(Beginning of Material provided)

theorem witness_PhaseLockHolds :
    PulseInv repeatPulse ∧ PulseInv continuousPulse ∧ repeatPulse.total = continuousPulse.total ∧
    repeatPulse.phase = continuousPulse.phase ∧ isPattern repeatPulse = true ∧ isPattern continuousPulse = true ∧
    (pulseRun 5 repeatPulse).1.state = .running ∧ (pulseRun 5 continuousPulse).1.state = .running :=
  ⟨demo_pulses _ (by simp [demo]), demo_pulses _ (by simp [demo]), by decide, by decide, by decide, by decide, by decide,
    by decide⟩

end Sys2Proof.Tests
end

/-! ## The scope of the block (00_scope.md): reset meets the invariant, errors have no partial effect -/

namespace Sys2Proof.Machine

/-! ### The reset state (R11, R53)

Each object of a bank is at its reset value, and each reset value meets the invariant of its kind: an object that is
deleted, disabled or uninitialised has no counter or cursor to bound. -/

/-- Reset keeps the parameters: a bank's count is the length it was made with. -/
@[simp] theorem State.resetOf_params (c : Params) : (State.resetOf c).params = c := by
  simp [State.params, State.resetOf]

theorem queueInv_reset (size : Nat) : QueueInv size Queue.reset :=
  ⟨fun _ => ⟨rfl, rfl, rfl⟩, fun initialised => absurd rfl initialised⟩

theorem portInv_reset (lineMax : Nat) : PortInv lineMax Port.reset :=
  ⟨by decide, nofun, fun _ => rfl, rfl, nofun, nofun⟩

theorem timerInv_reset : TimerInv Timer.reset := .inl rfl

theorem switchInv_reset (nAdc : Nat) : SwitchInv nAdc Switch.reset := nofun

theorem channelInv_reset : ChannelInv Channel.reset := nofun

theorem pulseInv_reset : PulseInv Pulse.reset :=
  ⟨fun ⟨live, _⟩ => absurd rfl live, nofun, fun _ => rfl⟩

theorem State.resetOf_inv {c : Params} (h : c.wf = true) : (State.resetOf c).Inv where
  params := by rwa [State.resetOf_params]
  queues := List.forall_mem_replicate.2 (.inr (queueInv_reset _))
  ports := List.forall_mem_replicate.2 (.inr (portInv_reset _))
  timers := List.forall_mem_replicate.2 (.inr timerInv_reset)
  switches := List.forall_mem_replicate.2 (.inr (switchInv_reset _))
  channels := List.forall_mem_replicate.2 (.inr channelInv_reset)
  pulses := List.forall_mem_replicate.2 (.inr pulseInv_reset)
  qmem := ⟨State.resetOf_qmem_wf c, nofun⟩
  clock := (by decide : (0 : Word).toNat < 86400000)
  active := trivial

/-- Settles O15: the reset state of every well-formed choice of the parameters, the reference one among them. -/
theorem resetMeetsInvariant : Obligations.ResetMeetsInvariant :=
  ⟨fun _ => State.resetOf_inv, State.resetOf_inv (by decide)⟩

/-! ### How a command's step ends (R19, R34, R527)

Every error a command meets is met before it writes anything, so each step is of one of three kinds. The rules below say
so for each operation the commands are made of; `exec_ending` says it for every command. -/

/-- How the step of a command that was started in `s` ends in `t`. -/
inductive Ending (s : State) : State → Prop
  /-- an error was raised on the state before the command -/
  | raised (c : ResultCode) : Ending s (raise c s)
  /-- the command has a result: Ok, or the code of a put on a full or a get on an empty queue (R203, R206) -/
  | completed {t : State} (result : t.res = .ok ∨ t.res = .queueEmpty ∨ t.res = .queueFull) : Ending s t
  /-- the command has further sub-steps to take -/
  | executing {t : State} (unfinished : t.active ≠ none) : Ending s t

namespace Ending

variable {s t u : State}

theorem finishOk : Ending s (finish .ok t) := .completed (.inl rfl)

protected theorem finishField (v : Option Word) : Ending s (finishField v s) := by
  cases v with
  | none => exact .raised _
  | some _ => exact finishOk

protected theorem ite {c : Prop} [Decidable c] (ht : Ending s t) (hu : Ending s u) :
    Ending s (if c then t else u) := by
  split
  · exact ht
  · exact hu
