-- ==== Sys2Proof/Machine/Table.lean ====
section
/-! DEFINITION. Sparse tables: entries by rising key, none equal to the table's default; and bit fields and
little-endian bytes (R5). -/
namespace Sys2Proof.Machine

/-- The entry at `k`, or the default `d`. -/
def tget {α : Type} (d : α) : List (Nat × α) → Nat → α
  | [], _ => d
  | (k', v) :: t, k => if k' = k then v else tget d t k

/-- Drops the entry at `k`. -/
def tdel {α : Type} : List (Nat × α) → Nat → List (Nat × α)
  | [], _ => []
  | (k', v) :: t, k => if k' = k then t else if k < k' then (k', v) :: t else (k', v) :: tdel t k

/-- Puts `v` at `k`, whatever `v` is. -/
def tins {α : Type} : List (Nat × α) → Nat → α → List (Nat × α)
  | [], k, v => [(k, v)]
  | (k', v') :: t, k, v =>
    if k' = k then (k, v) :: t else if k < k' then (k, v) :: (k', v') :: t else (k', v') :: tins t k v

/-- Stores `v` at `k`, keeping the canonical form: the default is not listed. -/
def tset {α : Type} [DecidableEq α] (d : α) (t : List (Nat × α)) (k : Nat) (v : α) : List (Nat × α) :=
  if v = d then tdel t k else tins t k v

/-- Changes the entry at `k` by `f`. -/
def tmod {α : Type} [DecidableEq α] (d : α) (t : List (Nat × α)) (k : Nat) (f : α → α) : List (Nat × α) :=
  tset d t k (f (tget d t k))

/-- Every key of the list lies above `k`. -/
def tabove {α : Type} (k : Nat) : List (Nat × α) → Bool
  | [] => true
  | (k', _) :: t => decide (k < k') && tabove k t

/-- The canonical form: keys strictly rising, no entry equal to the default. -/
def twf {α : Type} [DecidableEq α] (d : α) : List (Nat × α) → Bool
  | [] => true
  | (k, v) :: t => !decide (v = d) && tabove k t && twf d t

/-- Field of width `w` at bit `lo`. -/
def fld (v lo w : Nat) : Nat := v / 2 ^ lo % 2 ^ w

/-- `v` with the field of width `w` at bit `lo` set to `x`. -/
def putFld (v lo w x : Nat) : Nat := v - fld v lo w * 2 ^ lo + x % 2 ^ w * 2 ^ lo

/-- The `n` low bytes of `v`, low byte first (R5). -/
def le : Nat → Nat → List Byte
  | 0, _ => []
  | n + 1, v => BitVec.ofNat 8 v :: le n (v / 256)

/-- The number whose little-endian bytes are given (R5). -/
def unle : List Byte → Nat
  | [] => 0
  | b :: t => b.toNat + 256 * unle t

/-- The bytes from `off` on, at most `n`. -/
def slice (l : List Byte) (off n : Nat) : List Byte := (l.drop off).take n

/-- A list padded with zeros, or cut, to `n` bytes. -/
def padTo (n : Nat) (l : List Byte) : List Byte := (l ++ List.replicate (n - l.length) 0).take n

/-- A signed value read from the low `w` bits. -/
def sgn (w v : Nat) : Int := if v % 2 ^ w < 2 ^ (w - 1) then (v % 2 ^ w : Nat) else ((v % 2 ^ w : Nat) : Int) - 2 ^ w

/-- The low `w` bits of an integer. -/
def wrapInt (w : Nat) (i : Int) : Nat := (i % (2 ^ w : Nat)).toNat

/-- Rounds up to a multiple of `a`. -/
def alignUp (n a : Nat) : Nat := (n + a - 1) / a * a

/-- The numbers whose bits are set in a mask of `n` bits, rising. -/
def bitsOf (n mask : Nat) : List Nat := (List.range n).filter fun i => mask.testBit i

/-- The mask with the given bits set. -/
def maskOf (l : List Nat) : Nat := l.foldl (fun m i => m ||| 2 ^ i) 0

/-- Puts an element into a sorted list, before those it does not follow. -/
def putSorted {α : Type} (le : α → α → Bool) (x : α) : List α → List α
  | [] => [x]
  | y :: t => if le x y then x :: y :: t else y :: putSorted le x t

/-- Sorts a list; equal elements keep their order. -/
def sortBy {α : Type} (le : α → α → Bool) (l : List α) : List α := l.foldr (putSorted le) []

/-- Applies `f` for each element in turn. -/
def each {α σ : Type} (l : List α) (f : α → σ → σ) (s : σ) : σ := l.foldl (fun s a => f a s) s

end Sys2Proof.Machine
end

(End of Material provided)

§ **Problem statement**
Please reply with an exact copy of the lines above, starting at the first and ending at the line that holds "repeatPulse.phase = continuousPulse.phase".

§ **Exercise response**
theorem witness_PhaseLockHolds :
    PulseInv repeatPulse ∧ PulseInv continuousPulse ∧ repeatPulse.total = continuousPulse.total ∧
    repeatPulse.phase = continuousPulse.phase ∧ isPattern repeatPulse = true ∧ isPattern continuousPulse = true ∧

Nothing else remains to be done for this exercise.